Now, maybe a disproportionate amount of UF may be compared easily to gritty private eye stories on some level -- i.e. plenty of UF is literally private eye material with fantasy elements added, or placed in a fantasy setting. But I think perhaps even the non-crime/mystery UF stories often face the same challenge of transporting the reader from their familiar world into some sort of underworld, parallel world, or near-future world that's supposed to take place in a hidden part of that same world the reader knows. For me personally, the immediacy of the first-person p.o.v. helps make that transition authentic even though the same story may be told successfully either way.
I'm reading Water for Elephants at the moment, not urban fantasy but escapist enough to occupy the same part of my brain (I got into it because of its elements in common with the fantasy/horror series Carnivale). It's first person and present tense, and despite how I occasionally read criticisms and warnings about that form of writing -- as if it should be avoided lest it create a distraction for the reader that wakes them from the "fictive dream" -- I'm finding it makes the transition to the alien world of Depression-era travelling circuses all the more convincing. Especially since the story flashes back and forth between the present and past, while maintaining the same present tense, sometimes with a passage in common between the two eras to create a dreamlike transition between them.
The OP made me review favorite stories in my mind, and it turns out they're most frequently first-person, making me pretty much useless for recommendations.

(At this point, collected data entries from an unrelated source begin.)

/-! ### Sequences sections (R465, R475) -/

/-- An encoded sequences section fits its window (R465). -/
theorem encodeSequences_length_le {factor : Nat} {qs : List TrueSeq} {cap : Nat} {out : List Byte}
    (h : encodeSequences factor qs cap = .ok out) : out.length ≤ cap := by
  have stream : ∀ {fields : List BitField} {hdr out : List Byte}, putStream fields hdr cap = .ok out →
      out.length ≤ cap := by
    intro fields hdr out h
    simp only [putStream] at h
    split at h
    · cases h
    · cases h
      have := closedStream_length_le fields (cap - hdr.length)
      simp only [List.length_append]
      omega
  unfold encodeSequences at h
  split at h
  · split at h
    · cases h
    · cases h
      omega
  · simp only [encodeSome] at h
    split at h
    · cases h
    · split at h
      · cases h
      · split at h
        · cases h
        · split at h
          · cases h
          · exact stream h

theorem decodeSeqLoop_length (tLL tOF tML : FseDT) (tag n i : Nat) (c : SeqCursor) :
    (decodeSeqLoop tLL tOF tML tag n i c).1.length = n := by
  induction n generalizing i c with
  | zero => rfl
  | succ n ih => simp [decodeSeqLoop, ih]

/-- A decoded sequences section holds at most `SEQ_MAX` sequences (R475). -/
theorem decodeSequences_length {dt : Vector (Option FseDT) 4} {rep : DecRep} {tag : Nat} {bs : List Byte}
    {d : SeqDecoded} (h : decodeSequences dt rep tag bs = .ok (some d)) : d.seqs.length ≤ Config.seqMax := by
  match bs with
  | [] => cases h
  | b0 :: rest =>
    simp only [decodeSequences] at h
    split at h
    · split at h
      · cases h
      · cases h
    · split at h
      · cases h
      · next n p hn =>
        split at h
        · cases h
        split at h
        · cases h
        · split at h
          · cases h
          · split at h
            · cases h
            · split at h
              · cases h
              · next d' hd =>
                cases h
                simp only [decodeSeqTables] at hd
                split at hd
                · cases hd
                · split at hd
                  · cases hd
                  · split at hd
                    · cases hd
                    · simp only [decodeSeqStream] at hd
                      split at hd
                      · cases hd
                      · split at hd
                        · cases hd
                        · split at hd
                          · cases hd
                            simp only [decodeSeqLoop_length]
                            omega
                          · cases hd

/-! ### Replay (R521) -/

theorem copyMatch_length (m : Memory) (top off ml : Nat) (rev : List Byte) :
    (copyMatch m top off ml rev).length = rev.length + ml := by
  induction ml generalizing rev with
  | zero => rfl
  | succ ml ih =>
    simp only [copyMatch, ih, List.length_cons]
    omega

/-- The bytes a replay produces are the literals and the match lengths, and fit the capacity (R521). -/
theorem replayLoop_length {m : Memory} {base hist cap window i : Nat} {qs : List DecodedSeq} {lits rev out : List Byte}
    (h : replayLoop m base hist cap window i qs lits rev = .ok out) :
    out.length = rev.length + lits.length + (qs.map fun q => q.ml.toNat).sum ∧ out.length ≤ cap := by
  induction qs generalizing i lits rev with
  | nil =>
    simp only [replayLoop] at h
    split at h
    · cases h
    · cases h
      simp
      omega
  | cons q qs ih =>
    simp only [replayLoop] at h
    split at h
    · cases h
    · split at h
      · cases h
      · split at h
        · cases h
        · have := ih h
          simp only [copyMatch_length, List.length_append, List.length_reverse, List.length_take, List.length_drop,
            List.map_cons, List.sum_cons] at this ⊢
          omega

end Sys2Proof.Machine
end

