/-- Settles O19: one outcome for each case of BW_ADD's checks, and for BW_FLUSH the cursor below its limit or stopped
at it. -/
theorem writerSteps : Obligations.WriterSteps := by
  unfold Obligations.WriterSteps
  refine ⟨fun s => ?_, fun s => ⟨fun hv => raises_of_raise ?_, fun hv _ => ?_⟩⟩
  · obtain ⟨hinvalid, hrange, hfull⟩ := execBwAdd_raises (s := s)
    refine ⟨fun hv => raises_of_raise (hinvalid hv), fun hv h => raises_of_raise (hrange hv (.inl h)),
      fun hv _ h => raises_of_raise (hrange hv (.inr h)), fun hv h1 h2 h => raises_of_raise (hfull hv h1 h2 h),
      fun hv h1 h2 h3 => ?_⟩
    rw [execBwAdd_adds hv h1 h2 h3, State.add_a0]
  · change execBwFlush s = _
    simp [execBwFlush, hv]
  · exact ⟨_, _, execBwFlush_flushes hv, fun i => s.read_flushWriter, s.flushWriter_sameOutside, rfl, rfl, hv, rfl, rfl,
      s.bw.flushed_of_le, s.bw.flushed_of_lt⟩

/-- Settles O20: BW_CLOSE is a flush with the end mark added, and the window keeps what that flush wrote below the size
returned. -/
theorem writerClose : Obligations.WriterClose := by
  unfold Obligations.WriterClose
  intro s
  refine ⟨fun hv => raises_of_raise ?_, fun hv h => raises_of_raise ?_, fun hv hok hcnt => ?_⟩
  · change execBwClose s = _
    simp [execBwClose, hv]
  · change execBwClose s = _
    simp [execBwClose, hv, Nat.lt_succ_of_le h]
  let t := s.addField endMark
  have hsize : t.bw.flushed.closedSize = if s.bw.ovf = true ∨ s.bw.cap.toNat - 8 ≤ s.bw.cur.toNat + (s.bw.cnt + 1) / 8
      then 0 else s.bw.cur.toNat + (s.bw.cnt + 1 + 7) / 8 := t.bw.closedSize_flushed
  have hframe := (State.closeWriter_confined (BitWriter.ok_iff.1 hok hv)).1
  refine ⟨_, _, _, t.bw.flushed.closedSize, execBwClose_closes hv hcnt, rfl, rfl, rfl, rfl, rfl, t.bw.flushed_of_le,
    t.bw.flushed_of_lt, fun h => hsize.trans (if_pos h), fun hovf hfits => ?_, hframe⟩
  rw [if_neg (not_or.2 ⟨by simp [hovf], not_le.2 hfits⟩)] at hsize
  refine ⟨hsize, fun a ha => ?_, fun i hi => ?_⟩
  · refine (s.read_closeWriter (by rw [hsize]; omega)).trans ?_
    exact t.flushWriter_sameOutside _ (.inl (Nat.add_lt_add_left ha _))
  · rw [Nat.add_assoc]
    refine (s.read_closeWriter hi).trans ?_
    rw [← Nat.add_assoc]
    exact t.read_flushWriter (by omega)

end Sys2Proof.Machine
end

section
/-! Streams (R150 to R158): a closed stream read backward, and the stream that a run of adds and flushes leaves in
memory. -/

namespace Sys2Proof.Machine

/-- Settles O22: the end mark is the top bit of the stream's value, and the fields are the bits below it. -/
theorem streamReadsBack : Obligations.StreamReadsBack := by
  unfold Obligations.StreamReadsBack
  intro fs cap hf hne
  have hlt := fieldsValue_lt hf
  have hv := leValue_closedStream hf hne
  have hopen := openStream_of_value (t := totalBits fs) (closedStream_length hne) (by omega)
    (by rw [pow_succ]; omega)
  have hread := readFields_fields fs 1 hf
  rw [Nat.mul_one, ← hv] at hread
  refine ⟨closedStream_length_le fs cap, fun h0 => ?_, _, hopen, rfl, ?_, ?_⟩
  · simp [openStream, h0] at hopen
  · rw [hread]
  · rw [hread]

/-! ### Bytes in memory and their value -/

/-- Memory holds a byte string where it holds its value (R10). -/
theorem Memory.holds_of_leValue {m : Memory} {a : Nat} {bs : List Byte}
    (h : leValue (m.readBytes a bs.length) = leValue bs) : m.Holds a bs := by
  have hbytes : m.readBytes a bs.length = bs := by
    have hread := leBytes_leValue (m.readBytes a bs.length)
    rw [Memory.readBytes_length, h, leBytes_leValue] at hread
    exact hread.symm
  intro j hj
  rw [← m.readBytes_getElem a bs.length j (by simpa using hj)]
  exact List.getElem_of_eq hbytes _

theorem Memory.readBytes_add (m : Memory) (a n k : Nat) :
    m.readBytes a (n + k) = m.readBytes a n ++ m.readBytes (a + n) k := by
  simp only [Memory.readBytes_eq_map, List.range_add, List.map_append, List.map_map]
  congr 2
  funext i
  simp [Nat.add_assoc]

theorem Memory.readBytes_congr {m m' : Memory} {a n : Nat} (h : ∀ i, i < n → m'.read (a + i) = m.read (a + i)) :
    m'.readBytes a n = m.readBytes a n := by
  simp only [Memory.readBytes_eq_map]
  exact List.map_congr_left fun i hi => h i (List.mem_range.1 hi)

/-- The low bytes of a number that was written. -/
theorem Memory.readBytes_writeBytes_leBytes (m : Memory) (a v : Nat) {k n : Nat} (hk : k ≤ n) :
    (m.writeBytes a (leBytes n v)).readBytes a k = leBytes k v := by
  refine List.ext_getElem (by simp) fun i hi _ => ?_
  have hin : i < (leBytes n v).length := by simp at hi ⊢; omega
  rw [Memory.readBytes_getElem, Memory.read_writeBytes_inside _ _ _ hin, leBytes_getElem, leBytes_getElem]

/-! ### What an open writer holds -/

/-- The fields `fs` were added to the writer `b`, which has flushed into `m`: they are in the bytes below the cursor and
in the accumulator, or they were lost because they do not fit (R152, R154, R155). -/
structure BitWriter.Carries (b : BitWriter) (m : Memory) (fs : List BitField) : Prop where
  isOpen : b.Open
  inWidth : ∀ f ∈ fs, f.val < 2 ^ f.width
  lost : b.ovf = true → b.cap.toNat - 8 < totalBits fs / 8
  bits : b.ovf = false → 8 * b.cur.toNat + b.cnt = totalBits fs
  value : b.ovf = false →
    leValue (m.readBytes b.base.toNat b.cur.toNat) + 256 ^ b.cur.toNat * b.acc.toNat = fieldsValue fs

/-- The accumulator with a field added is a sum (R154). -/
theorem BitWriter.Open.add_acc {b : BitWriter} (h : b.Open) {x n : Nat} (hx : x < 2 ^ n)
    (hfit : b.cnt + n ≤ Config.bwAcc) : (b.add x n).acc.toNat = b.acc.toNat + x * 2 ^ b.cnt := by
  have hword : x * 2 ^ b.cnt < 2 ^ 64 := calc
    x * 2 ^ b.cnt < 2 ^ n * 2 ^ b.cnt := Nat.mul_lt_mul_of_pos_right hx (Nat.two_pow_pos _)
    _ = 2 ^ (b.cnt + n) := by rw [Nat.add_comm, pow_add]
    _ ≤ 2 ^ 64 := Nat.pow_le_pow_right (by decide) hfit
  have hx64 : x < 2 ^ 64 := (Nat.le_mul_of_pos_right x (Nat.two_pow_pos _)).trans_lt hword
  rw [← or_shiftLeft_eq_add h.acc, BitWriter.add, BitVec.toNat_or, BitVec.toNat_shiftLeft, BitVec.toNat_ofNat,
    Nat.mod_eq_of_lt hx64, Nat.mod_eq_of_lt (by rwa [Nat.shiftLeft_eq])]

theorem BitWriter.Carries.add {b : BitWriter} {m : Memory} {fs : List BitField} (h : b.Carries m fs) {f : BitField}
    (hf : f.val < 2 ^ f.width) (hfit : b.cnt + f.width ≤ Config.bwAcc) :
    (b.add f.val f.width).Carries m (fs ++ [f]) := by
  have htotal : totalBits (fs ++ [f]) = totalBits fs + f.width := by simp
  refine ⟨h.isOpen.add hf hfit, fun g hg => ?_, fun hovf => ?_, fun hovf => ?_, fun hovf => ?_⟩
  · rcases List.mem_append.1 hg with hg | hg
    · exact h.inWidth g hg
    · rwa [List.mem_singleton.1 hg]
  · have := h.lost hovf
    rw [htotal]
    exact this.trans_le (Nat.div_le_div_right (Nat.le_add_right _ _))
  · have hbits := h.bits hovf
    change 8 * b.cur.toNat + (b.cnt + f.width) = _
    omega
  · have hplace : 2 ^ totalBits fs = 256 ^ b.cur.toNat * 2 ^ b.cnt := by
      rw [← h.bits hovf, pow_add, two_pow_eight_mul]
    calc leValue (m.readBytes b.base.toNat b.cur.toNat) + 256 ^ b.cur.toNat * (b.add f.val f.width).acc.toNat
      _ = leValue (m.readBytes b.base.toNat b.cur.toNat) + 256 ^ b.cur.toNat * b.acc.toNat
            + 256 ^ b.cur.toNat * 2 ^ b.cnt * f.val := by rw [h.isOpen.add_acc hf hfit]; ring
      _ = fieldsValue fs + 2 ^ totalBits fs * f.val := by rw [h.value hovf, hplace]
      _ = fieldsValue (fs ++ [f]) := by simp [fieldsValue_append, fieldsValue]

If I remember correctly, The Lathe of Heaven by Ursula K. LeGuin was told in third-person omniscient (I remember finding that unusual in itself for this kind of story), and I found that to be a knockout. Some might argue that it is more scifi than urban fantasy, but despite scifi elements it was grounded in the theme of changing the present and near-future of our familiar urban society (or more to the point, recognizing it differently through changes of mind) through the device of a purely fantastic story element.